### What is required
Starting at the line that contains "rfl⟩, by decide⟩", set down each line exactly until the records end, keeping both ends and adding nothing.

### Data records
/-! ### Decoding: words written out from rules R51, R52 and R55, and the examples of the instruction rules -/

theorem test_decode_cmov : decode 0b0000_0000000000000000000_100_101_001 = .ok (.cmov 4 5 1) := by decide
theorem test_decode_sload : decode 0b0001_0000000000000000000_110_010_100 = .ok (.sload 6 2 4) := by decide
theorem test_decode_sstore : decode 0b0010_0000000000000000000_010_100_101 = .ok (.sstore 2 4 5) := by decide
theorem test_decode_add : decode 0b0011_0000000000000000000_001_001_011 = .ok (.add 1 1 3) := by decide
theorem test_decode_mul : decode 0b0100_0000000000000000000_010_010_011 = .ok (.mul 2 2 3) := by decide
theorem test_decode_div : decode 0b0101_0000000000000000000_010_001_000 = .ok (.div 2 1 0) := by decide
theorem test_decode_nand : decode 0b0110_0000000000000000000_011_000_000 = .ok (.nand 3 0 0) := by decide
theorem test_decode_halt : decode 0b0111_1111111111111111111_111_111_111 = .ok .halt := by decide
theorem test_decode_map : decode 0b1000_0000000000000000000_111_010_001 = .ok (.map 2 1) := by decide
theorem test_decode_unmap : decode 0b1001_0000000000000000000_111_111_010 = .ok (.unmap 2) := by decide
theorem test_decode_out : decode 0b1010_0000000000000000000_000_000_101 = .ok (.out 5) := by decide
theorem test_decode_in : decode 0b1011_0000000000000000000_000_000_001 = .ok (.inp 1) := by decide
theorem test_decode_loadp : decode 0b1100_0000000000000000000_000_100_000 = .ok (.loadp 4 0) := by decide
theorem test_decode_loadv : decode 0b1101_101_1101010111100110111101111 = .ok (.loadv 5 0x1ABCDEF) := by decide
theorem test_decode_14 : decode 0xE0000000 = .error (.unassignedOpcode 14) := by decide
theorem test_decode_15 : decode 0xFFFFFFFF = .error (.unassignedOpcode 15) := by decide
theorem test_decode_follows_opmap : decodeWith otherMap 0x00000129 = .ok (.sload 4 5 1) := by decide

/-- The words of the rules' examples, in the other direction. -/
theorem test_encode :
    encode (.cmov 4 5 1) = 0x00000129 ∧ encode (.sload 6 2 4) = 0x10000194 ∧ encode (.sstore 2 4 5) = 0x200000A5 ∧
    encode (.add 1 1 3) = 0x3000004B ∧ encode (.mul 2 2 3) = 0x40000093 ∧ encode (.div 2 1 0) = 0x50000088 ∧
    encode (.nand 3 0 0) = 0x600000C0 ∧ encode .halt = 0x70000000 ∧ encode (.map 2 1) = 0x80000011 ∧
    encode (.unmap 2) = 0x90000002 ∧ encode (.out 0) = 0xA0000000 ∧ encode (.inp 1) = 0xB0000001 ∧
    encode (.loadp 4 0) = 0xC0000020 ∧ encode (.loadv 6 0x1FFFFFF) = 0xDDFFFFFF := by decide

theorem test_decodeTableWord :
    decodeTableWord 32 0xA0000005 = some (.out 5) ∧ decodeTableWord 32 0xE0000000 = none ∧
    decodeTableWord 64 0xA0000005 = none := by decide

/-- Reset with one instruction placed runs exactly that instruction (program P1's first word). -/
theorem test_withFetchWord :
    seen (fun t => (t.readReg 0, t.pc, t.status)) (step (State.reset.withFetchWord 32 0xD0000048))
      = some (72, 1, .running) := by decide

/-! ### One step of each instruction -/

theorem test_cmov_top_bit : seen (·.readReg 1) (step (one 0x00000053 (r123 9 5 0x80000000))) = some 5 := by decide
theorem test_cmov_zero : seen (·.readReg 1) (step (one 0x00000053 (r123 9 5 0))) = some 9 := by decide
theorem test_add_wraps : seen (·.readReg 1) (step (one 0x30000053 (r123 7 0xFFFFFFFF 1))) = some 0 := by decide
theorem test_add_aliased : seen (·.readReg 1) (step (one 0x30000049 (r123 5 0 0))) = some 0xA := by decide
theorem test_mul_low_half :
    seen (·.readReg 1) (step (one 0x40000053 (r123 7 0xFFFFFFFF 0xFFFFFFFF))) = some 1 := by decide
theorem test_div_unsigned : seen (·.readReg 1) (step (one 0x50000053 (r123 7 0xFFFFFFFF 2))) = some 0x7FFFFFFF := by
  decide
theorem test_div_by_zero :
    seen (fun t => (t.readReg 1, t.pc, t.status)) (step (one 0x50000053 (r123 9 5 0)))
      = some (9, 0, .faulted .divisionByZero) := by decide
theorem test_nand : seen (·.readReg 1) (step (one 0x60000053 (r123 7 0xF0F0F0F0 0xFF00FF00))) = some 0x0FFF0FFF := by
  decide
theorem test_loadv : seen (·.readReg 6) (step (one 0xDDFFFFFF r0)) = some 0x01FFFFFF := by decide
theorem test_halt : seen (fun t => (t.pc, t.status)) (step (one 0x70000000 r0)) = some (0, .halted) := by decide

/-- `SLOAD r3, r1, r2`: segment 1, offset 1. -/
theorem test_sload : seen (·.readReg 3) (step (four 0x100000CA (r123 1 1 7))) = some 0x01ABCDEF := by decide
theorem test_sload_free_handle :
    seen (fun t => (t.readReg 3, t.status)) (step (four 0x100000CA (r123 2 0 7)))
      = some (7, .faulted .outOfBoundsAccess) := by decide

/-- `SSTORE r1, r2, r3`: handle in A, offset in B, value in C. -/
theorem test_sstore :
    seen (fun t => (t.mem.segment 1).words) (step (four 0x20000053 (r123 1 0 7))) = some [7, 0x01ABCDEF] := by decide
theorem test_sstore_at_length :
    seen (fun t => ((t.mem.segment 1).words, t.status)) (step (four 0x20000053 (r123 1 2 7)))
      = some ([0, 0x01ABCDEF], .faulted .outOfBoundsAccess) := by decide

/-- `MAP r2, r2` from reset with `x[2] = 3` (section 2.4's last line). -/
theorem test_map_aliased :
    seen (fun t => (t.readReg 2, (t.mem.segment 1).words, t.mem.count)) (step (one 0x80000012 (r123 0 3 0)))
      = some (1, [0, 0, 0], 2) := by decide
theorem test_map_reuses_the_top :
    seen (fun t => (t.readReg 2, t.mem.free, (t.mem.segment 2).words)) (step (four 0x80000011 (r123 2 0 0)))
      = some (2, [], [0, 0]) := by decide
theorem test_unmap :
    seen (fun t => (t.mem.free, t.mem.segment 1)) (step (four 0x90000001 (r123 1 0 0)))
      = some ([1, 2], Segment.zeros 0) := by decide
theorem test_unmap_zero :
    seen (fun t => (t.pc, t.status)) (step (one 0x90000000 r0)) = some (0, .faulted .invalidSegmentOp) := by decide

/-- `LOADP r1, r2`. -/
theorem test_loadp_copies :
    seen (fun t => ((t.mem.segment 0).words, t.pc)) (step (four 0xC000000A (r123 1 9 0)))
      = some ([0, 0x01ABCDEF], 9) := by decide
theorem test_loadp_zero_jumps :
    seen (fun t => (t.mem, t.pc)) (step (four 0xC0000002 (r123 0 9 0))) = some ((four 0xC0000002 r0).mem, 9) := by
  decide
theorem test_out_top : seen (·.out) (step (one 0xA0000001 (r123 0x10FFFF 0 0))) = some [0x10FFFF] := by decide
theorem test_out_surrogate :
    seen (fun t => (t.out, t.status)) (step (one 0xA0000001 (r123 0xD800 0 0)))
      = some ([], .faulted .invalidOutputValue) := by decide
theorem test_in_byte :
    seen (fun t => (t.readReg 1, t.inp)) (step (given [.byte 0xFF, .eof] (one 0xB0000001 (r123 5 0 0))))
      = some (0xFF, [.byte 0xFF]) := by decide
theorem test_in_eof :
    seen (fun t => (t.readReg 1, t.input)) (step (given [.eof] (one 0xB0000001 r0))) = some (0xFFFFFFFF, []) := by
  decide
/-- Program P6's first run: after the bytes of `InputIs` every request is answered by end-of-stream, the second too. -/
theorem test_in_eof_for_ever :
    seen (fun t => (t.readReg 1, t.inp)) (step { (one 0xB0000001 r0).feed [] with inp := [.eof] })
      = some (0xFFFFFFFF, [.eof, .eof]) := by decide
theorem test_in_holds : step (one 0xB0000001 r0) = .next (one 0xB0000001 r0) := rfl

/-! ### Reset, faults, ends, and the host's side -/

theorem test_empty_program : step State.reset = .next (State.reset.fault .outOfBoundsFetch) := rfl
theorem test_unassigned : step (one 0xF0000000 r0) = .next ((one 0xF0000000 r0).fault .invalidOpcode) := rfl
theorem test_no_step_after_halt : step { State.reset with status := .halted } = .fault .alreadyHalted := rfl
theorem test_no_step_after_fault :
    step (State.reset.fault .inputError) = .fault (.alreadyFaulted .inputError) := rfl
theorem test_status_port : (State.reset.fault .divisionByZero).statusPort = (2, 5) := by decide
theorem test_diagnostic :
    seen (fun t => t.diagnostic.map fun d => (d.reason, d.pc, d.value)) (step (one 0xA0000001 (r123 0xD800 0 0)))
      = some (some (.invalidOutputValue, 0, some 0xD800)) := by decide
theorem test_launch :
    (launch Config.default [0xD0000048, 0xA0000000, 0x70000000]).map
      (fun s => ((s.mem.segment 0).words, s.pc, s.mem.count)) = some ([0xD0000048, 0xA0000000, 0x70000000], 0, 1) := by
  decide
/-- Rule R134's example: the trailing `FF FF` is dropped. -/
theorem test_image :
    loadImage [0xD0, 0x00, 0x00, 0x48, 0xA0, 0x00, 0x00, 0x00, 0x70, 0x00, 0x00, 0x00, 0xFF, 0xFF]
      = [0xD0000048, 0xA0000000, 0x70000000] := by decide

/-! ### Witnesses: for each statement with hypotheses, a state and operands that meet them -/

/-- A next state of which `P` holds is there when evaluating says so. -/
theorem has {o : Host.Outcome State Fault Refusal} {P : State → Prop} [DecidablePred P]
    (h : seen (fun t => decide (P t)) o = some true) : ∃ t, o = .next t ∧ P t := by
  cases o with
  | next t => exact ⟨t, rfl, of_decide_eq_true (Option.some.inj h)⟩
  | fault _ => exact nomatch h
  | refused _ => exact nomatch h

theorem witness_DecodeReadsTheFieldsOfTheOpcode :
    OpMap.default.wf = true ∧ otherMap.wf = true ∧ 14 ≤ topBits 0xE0000000 ∧ 14 ≤ topBits 0xFFFFFFFF ∧
    topBits 0xDFFFFFFF < 14 ∧ topBits 0x00000129 = OpMap.default.opcodeOf .cmov ∧
    topBits 0x00000129 = otherMap.opcodeOf .sload ∧
    topBits 0x10000194 = OpMap.default.opcodeOf .sload ∧ topBits 0x200000A5 = OpMap.default.opcodeOf .sstore ∧
    topBits 0x3000004B = OpMap.default.opcodeOf .add ∧ topBits 0x40000093 = OpMap.default.opcodeOf .mul ∧
    topBits 0x50000088 = OpMap.default.opcodeOf .div ∧ topBits 0x600000C0 = OpMap.default.opcodeOf .nand ∧
    topBits 0x70000000 = OpMap.default.opcodeOf .halt ∧ topBits 0x80000011 = OpMap.default.opcodeOf .map ∧
    topBits 0x90000002 = OpMap.default.opcodeOf .unmap ∧ topBits 0xA0000000 = OpMap.default.opcodeOf .out ∧
    topBits 0xB0000001 = OpMap.default.opcodeOf .inp ∧ topBits 0xC0000020 = OpMap.default.opcodeOf .loadp ∧
    topBits 0xDFFFFFFF = OpMap.default.opcodeOf .loadv := by decide

theorem witness_DecodeOfEncodeIsTheInstruction :
    otherMap.wf = true ∧ (Instr.sload 6 2 4).wf = true ∧ (Instr.loadv 7 0x1FFFFFF).wf = true := by decide

theorem witness_EncodeOfDecodeClearsUnusedBits :
    OpMap.default.wf = true ∧ decodeWith OpMap.default 0x7FFFFFFF = .ok .halt ∧ Instr.op .halt ≠ .loadv ∧
    decodeWith OpMap.default 0xDFFFFFFF = .ok (.loadv 7 0x1FFFFFF) ∧ Instr.op (.loadv 7 0x1FFFFFF) = .loadv ∧
    decodeWith OpMap.default 0x8FFFFFFF = .ok (.map 7 7) ∧ decodeWith OpMap.default 0xCFFFFFFF = .ok (.loadp 7 7) ∧
    decodeWith OpMap.default 0x9FFFFFFF = .ok (.unmap 7) ∧ decodeWith OpMap.default 0xAFFFFFFF = .ok (.out 7) ∧
    decodeWith OpMap.default 0xBFFFFFFF = .ok (.inp 7) := by decide

/-- The last combination of each form. -/
theorem witness_FieldRoundTrip : (15 ≤ 15 ∧ 7 ≤ 7) ∧ (13 ≤ 15 ∧ 7 ≤ 7 ∧ 0x1FFFFFF < 2 ^ 25) := by decide

theorem witness_ExtractIsASlice : extract 0xFFFFFFFF 0 5 = 0 ∧ (0xFFFFFFFF < 2 ^ 32 ∧ 32 ≤ 32) := by decide

theorem witness_UnusedBitsAreIgnored :
    OpMap.default.wf = true ∧
    (topBits 0x3FFFFE49 = topBits 0x30000049 ∧ topBits 0x3FFFFE49 ≠ OpMap.default.opcodeOf .loadv ∧
      topBits 0x3FFFFE49 < 14 ∧ (0x3FFFFE49 : Word).toNat % 2 ^ 9 = (0x30000049 : Word).toNat % 2 ^ 9) ∧
    (topBits 0x800001D1 = topBits 0x80000011 ∧ topBits 0x800001D1 = OpMap.default.opcodeOf .map ∧
      (0x800001D1 : Word).toNat % 2 ^ 6 = (0x80000011 : Word).toNat % 2 ^ 6) ∧
    (topBits 0x900001FA = topBits 0x90000002 ∧ topBits 0x900001FA = OpMap.default.opcodeOf .unmap ∧
      (0x900001FA : Word).toNat % 2 ^ 3 = (0x90000002 : Word).toNat % 2 ^ 3) ∧
    (topBits 0x7FFFFFFF = topBits 0x70000000 ∧ topBits 0x7FFFFFFF = OpMap.default.opcodeOf .halt) := by decide

theorem witness_StepRunsTheDecodedInstruction : About (four 0x3000004B (r123 3 0 0xFFFFFFFF)) (.add 1 1 3) :=
  ⟨by decide, 0x3000004B, by decide, by decide⟩

/-- The last word of segment 0, and one past it. -/
theorem witness_FetchIsCheckedAgainstSegmentZero :
    (one 0x70000000 r0).status = .running ∧ (one 0x70000000 r0).pc.toNat < (one 0x70000000 r0).mem.len 0 ∧
    decodeWith (one 0x70000000 r0).cfg.opmap 0x70000000 = .ok .halt ∧
    (∃ t, step (one 0x70000000 r0) = .next t) ∧
    ({ one 0x70000000 r0 with pc := 1 } : State).mem.len 0 ≤ ({ one 0x70000000 r0 with pc := 1 } : State).pc.toNat :=
  ⟨by decide, by decide, by decide, ⟨_, rfl⟩, by decide⟩

theorem witness_UnassignedOpcodesFault :
    (wordAt (one 0xE0000000 r0) 0 0 = some 0xE0000000 ∧ 14 ≤ topBits 0xE0000000) ∧
    (wordAt (one 0xDFFFFFFF r0) 0 0 = some 0xDFFFFFFF ∧ topBits 0xDFFFFFFF < 14) ∧
    (∃ t, step (one 0xDFFFFFFF r0) = .next t) ∧ (one 0xE0000000 r0).status = .running :=
  ⟨by decide, by decide, ⟨_, rfl⟩, rfl⟩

### Answer to this problem
  ⟨by decide, by decide, by decide, ⟨_, rfl⟩, by decide⟩

theorem witness_UnassignedOpcodesFault :
    (wordAt (one 0xE0000000 r0) 0 0 = some 0xE0000000 ∧ 14 ≤ topBits 0xE0000000) ∧
    (wordAt (one 0xDFFFFFFF r0) 0 0 = some 0xDFFFFFFF ∧ topBits 0xDFFFFFFF < 14) ∧
    (∃ t, step (one 0xDFFFFFFF r0) = .next t) ∧ (one 0xE0000000 r0).status = .running :=
  ⟨by decide, by decide, ⟨_, rfl⟩, rfl⟩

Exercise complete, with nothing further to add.